theorem returnCells {a d : Dev} (h : a.Soft d) (b : Buf) (n : Nat) : a.Soft (d.returnCells b n) := by
  have h2 : a.Soft (if b.pool = .coll ∨ b.pool = .collDue then d else d.whenSome b.prod (fun q d => d.subUsed q n)) := by
    split
    · exact h
    · exact h.whenSome _ (fun q => h.subUsed q n)
  unfold Dev.returnCells
  dsimp only
  split
  all_goals first | exact (h2.setLv _ _).grant _ | exact h2

theorem freeBuf {a d : Dev} (h : a.Soft d) (id : Nat) : a.Soft (d.freeBuf id) := by
  unfold Dev.freeBuf
  split
  · exact h
  · split
    · exact h.setBufs _
    · exact (h.setBufs _).returnCells _ _

theorem trimBuf {a d : Dev} (h : a.Soft d) (id : Nat) : a.Soft (d.trimBuf id) := by
  unfold Dev.trimBuf
  split
  · exact h
  · split
    · exact (h.setBufs _).returnCells _ _
    · exact h

theorem forgetRx {a d : Dev} (h : a.Soft d) (id : Nat) : a.Soft (d.forgetRx id) := by
  refine h.of_lanes rfl rfl (fun l => ?_)
  have e : (d.forgetRx id).lane l = (d.lane l).forget id := NMap.get_map (Lane.forget id) d.net.lanes ({} : Lane) rfl l
  rw [e]
  unfold Lane.forget Lane.still
  repeat' split
  all_goals rfl

theorem endPkt {a d : Dev} (h : a.Soft d) (id : Nat) : a.Soft (d.endPkt id) := by
  unfold Dev.endPkt; split
  · exact h
  · exact (((h.freeBuf _).dropPkt _).trimBuf _).forgetRx _

theorem refuseReq {a d : Dev} (h : a.Soft d) (p : Pkt) (st : Nat) {drop : Dev → Dev} (hd : a.Soft (drop d)) :
    a.Soft (d.refuseReq p st drop) := by
  unfold Dev.refuseReq
  refine endPkt ?_ _
  split
  · exact ((h.send _).countEv _ _ _ _).countDrop _
  · exact hd

theorem countMark {a d : Dev} (h : a.Soft d) (p : Pkt) (l m : Nat) : a.Soft (d.countMark p l m) := by
  have h1 : a.Soft (if m = 1 then d.countPort l C.MARK_T1 else if m = 2 then d.countPort l C.MARK_T2 else d) := by
    repeat' split
    all_goals first | exact h | exact h.countPort _ _
  unfold Dev.countMark
  dsimp only
  split
  · exact h1.countEv _ _ _ _
  · exact h1

theorem chargeColl {a d : Dev} (h : a.Soft d) (id : Nat) : ∀ x, d.chargeColl id = some x → a.Soft x := by
  intro x hx
  unfold Dev.chargeColl at hx
  split at hx
  · cases hx; exact h
  · split at hx
    · cases hx; exact h
    · split at hx
      · cases hx; exact h.setBufs _
      · cases hx

theorem refuse {a d : Dev} (h : a.Soft d) (p : Pkt) (st : Nat) {drop : Dev → Dev} (hd : a.Soft (drop d)) :
    a.Soft (d.refuse p st drop) := by
  unfold Dev.refuse; dsimp only
  refine endPkt ?_ _
  repeat' split
  · exact ((h.send _).countEv _ _ _ _).countDrop _
  · exact (h.send _).countDrop _
  · exact hd
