/-- A command about a unit answers a next state only where the unit is one that some part has. -/
theorem ifUnit_next (ok : Bool) (r : Res) (t : State) (h : ifUnit ok r = .next t) : ok = true ∧ r = .next t := by
  cases ok with
  | true => exact ⟨rfl, h⟩
  | false => cases h

@[simp] theorem Dev.when_true (d : Dev) (f : Dev → Dev) : d.when true f = f d := rfl
@[simp] theorem Dev.when_false (d : Dev) (f : Dev → Dev) : d.when false f = d := rfl
@[simp] theorem Dev.whenSome_some {α : Type} (d : Dev) (x : α) (f : α → Dev → Dev) : d.whenSome (some x) f = f x d := rfl
@[simp] theorem Dev.whenSome_none {α : Type} (d : Dev) (f : α → Dev → Dev) : d.whenSome none f = d := rfl
@[simp] theorem Dev.each_nil {α : Type} (d : Dev) (f : Dev → α → Dev) : d.each [] f = d := rfl
@[simp] theorem Dev.each_cons {α : Type} (d : Dev) (x : α) (l : List α) (f : Dev → α → Dev) : d.each (x :: l) f = (f d x).each l f := rfl


/-! ## wr -/

@[simp] theorem Dev.wr_net (d : Dev) (r : RF) (i : Nat) (w : Word) : (d.wr r i w).net = d.net := rfl
@[simp] theorem Dev.wr_tab (d : Dev) (r : RF) (i : Nat) (w : Word) : (d.wr r i w).tab = d.tab := rfl
@[simp] theorem Dev.wr_tmu (d : Dev) (r : RF) (i : Nat) (w : Word) : (d.wr r i w).tmu = d.tmu := rfl
@[simp] theorem Dev.wr_wings (d : Dev) (r : RF) (i : Nat) (w : Word) : (d.wr r i w).wings = d.wings := rfl
@[simp] theorem Dev.wr_looms (d : Dev) (r : RF) (i : Nat) (w : Word) : (d.wr r i w).looms = d.looms := rfl
@[simp] theorem Dev.wr_houseUp (d : Dev) (r : RF) (i : Nat) (w : Word) : (d.wr r i w).houseUp = d.houseUp := rfl
@[simp] theorem Dev.wr_relay (d : Dev) (r : RF) (i : Nat) (w : Word) : (d.wr r i w).relay = d.relay := rfl
@[simp] theorem Dev.wr_ecc (d : Dev) (r : RF) (i : Nat) (w : Word) : (d.wr r i w).ecc = d.ecc := rfl
@[simp] theorem Dev.wr_eccSoft (d : Dev) (r : RF) (i : Nat) (w : Word) : (d.wr r i w).eccSoft = d.eccSoft := rfl
@[simp] theorem Dev.wr_rebuilding (d : Dev) (r : RF) (i : Nat) (w : Word) : (d.wr r i w).rebuilding = d.rebuilding := rfl
@[simp] theorem Dev.wr_cntPend (d : Dev) (r : RF) (i : Nat) (w : Word) : (d.wr r i w).cntPend = d.cntPend := rfl
@[simp] theorem Dev.wr_power (d : Dev) (r : RF) (i : Nat) (w : Word) : (d.wr r i w).power = d.power := rfl
@[simp] theorem Dev.wr_porHigh (d : Dev) (r : RF) (i : Nat) (w : Word) : (d.wr r i w).porHigh = d.porHigh := rfl
@[simp] theorem Dev.wr_pwrOk (d : Dev) (r : RF) (i : Nat) (w : Word) : (d.wr r i w).pwrOk = d.pwrOk := rfl
@[simp] theorem Dev.wr_tripped (d : Dev) (r : RF) (i : Nat) (w : Word) : (d.wr r i w).tripped = d.tripped := rfl
@[simp] theorem Dev.wr_widthDone (d : Dev) (r : RF) (i : Nat) (w : Word) : (d.wr r i w).widthDone = d.widthDone := rfl
@[simp] theorem Dev.wr_seamDead (d : Dev) (r : RF) (i : Nat) (w : Word) : (d.wr r i w).seamDead = d.seamDead := rfl
@[simp] theorem Dev.wr_seams (d : Dev) (r : RF) (i : Nat) (w : Word) : (d.wr r i w).seams = d.seams := rfl
@[simp] theorem Dev.wr_seamOut (d : Dev) (r : RF) (i : Nat) (w : Word) : (d.wr r i w).seamOut = d.seamOut := rfl
@[simp] theorem Dev.wr_seamIn (d : Dev) (r : RF) (i : Nat) (w : Word) : (d.wr r i w).seamIn = d.seamIn := rfl
@[simp] theorem Dev.wr_resetDue (d : Dev) (r : RF) (i : Nat) (w : Word) : (d.wr r i w).resetDue = d.resetDue := rfl
@[simp] theorem Dev.wr_overlay (d : Dev) (r : RF) (i : Nat) (w : Word) : (d.wr r i w).overlay = d.overlay := rfl
@[simp] theorem Dev.wr_laserRan (d : Dev) (r : RF) (i : Nat) (w : Word) : (d.wr r i w).laserRan = d.laserRan := rfl
@[simp] theorem Dev.wr_laserFrom (d : Dev) (r : RF) (i : Nat) (w : Word) : (d.wr r i w).laserFrom = d.laserFrom := rfl
@[simp] theorem Dev.wr_oma (d : Dev) (r : RF) (i : Nat) (w : Word) : (d.wr r i w).oma = d.oma := rfl
@[simp] theorem Dev.wr_rowSpares (d : Dev) (r : RF) (i : Nat) (w : Word) : (d.wr r i w).rowSpares = d.rowSpares := rfl
@[simp] theorem Dev.wr_wrdSpare (d : Dev) (r : RF) (i : Nat) (w : Word) : (d.wr r i w).wrdSpare = d.wrdSpare := rfl
@[simp] theorem Dev.wr_keys (d : Dev) (r : RF) (i : Nat) (w : Word) : (d.wr r i w).keys = d.keys := rfl
@[simp] theorem Dev.wr_strikes (d : Dev) (r : RF) (i : Nat) (w : Word) : (d.wr r i w).strikes = d.strikes := rfl
@[simp] theorem Dev.wr_launches (d : Dev) (r : RF) (i : Nat) (w : Word) : (d.wr r i w).launches = d.launches := rfl
@[simp] theorem Dev.wr_gather (d : Dev) (r : RF) (i : Nat) (w : Word) : (d.wr r i w).gather = d.gather := rfl
@[simp] theorem Dev.wr_rhs (d : Dev) (r : RF) (i : Nat) (w : Word) : (d.wr r i w).rhs = d.rhs := rfl
@[simp] theorem Dev.wr_fades (d : Dev) (r : RF) (i : Nat) (w : Word) : (d.wr r i w).fades = d.fades := rfl
@[simp] theorem Dev.wr_sec (d : Dev) (r : RF) (i : Nat) (w : Word) : (d.wr r i w).sec = d.sec := rfl
@[simp] theorem Dev.wr_pwr (d : Dev) (r : RF) (i : Nat) (w : Word) : (d.wr r i w).pwr = d.pwr := rfl
@[simp] theorem Dev.wr_kcache (d : Dev) (r : RF) (i : Nat) (w : Word) : (d.wr r i w).kcache = d.kcache := rfl
@[simp] theorem Dev.wr_snapPeriodic (d : Dev) (r : RF) (i : Nat) (w : Word) : (d.wr r i w).snapPeriodic = d.snapPeriodic := rfl
@[simp] theorem Dev.wr_cutDue (d : Dev) (r : RF) (i : Nat) (w : Word) : (d.wr r i w).cutDue = d.cutDue := rfl
@[simp] theorem Dev.wr_cutT (d : Dev) (r : RF) (i : Nat) (w : Word) : (d.wr r i w).cutT = d.cutT := rfl
@[simp] theorem Dev.wr_snapSeq (d : Dev) (r : RF) (i : Nat) (w : Word) : (d.wr r i w).snapSeq = d.snapSeq := rfl
@[simp] theorem Dev.wr_cutFrc (d : Dev) (r : RF) (i : Nat) (w : Word) : (d.wr r i w).cutFrc = d.cutFrc := rfl
@[simp] theorem Dev.wr_prompter (d : Dev) (r : RF) (i : Nat) (w : Word) : (d.wr r i w).prompter = d.prompter := rfl
@[simp] theorem Dev.wr_prompterHalt (d : Dev) (r : RF) (i : Nat) (w : Word) : (d.wr r i w).prompterHalt = d.prompterHalt := rfl
@[simp] theorem Dev.wr_spdm (d : Dev) (r : RF) (i : Nat) (w : Word) : (d.wr r i w).spdm = d.spdm := rfl
@[simp] theorem Dev.wr_debugWords (d : Dev) (r : RF) (i : Nat) (w : Word) : (d.wr r i w).debugWords = d.debugWords := rfl
@[simp] theorem Dev.wr_limits (d : Dev) (r : RF) (i : Nat) (w : Word) : (d.wr r i w).limits = d.limits := rfl
@[simp] theorem Dev.wr_out (d : Dev) (r : RF) (i : Nat) (w : Word) : (d.wr r i w).out = d.out := rfl
@[simp] theorem Dev.wr_fresh (d : Dev) (r : RF) (i : Nat) (w : Word) : (d.wr r i w).fresh = d.fresh := rfl
@[simp] theorem Dev.wr_fuse (d : Dev) (r : RF) (i : Nat) (w : Word) : (d.wr r i w).fuse = d.fuse := rfl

■ YOUR GOAL
From the records above, pull every line that carries the word "only".

■ RESULT OF THIS EXERCISE
  dsimp only
  dsimp only
  unfold Dev.refuse; dsimp only
/-- A command about a unit answers a next state only where the unit is one that some part has. -/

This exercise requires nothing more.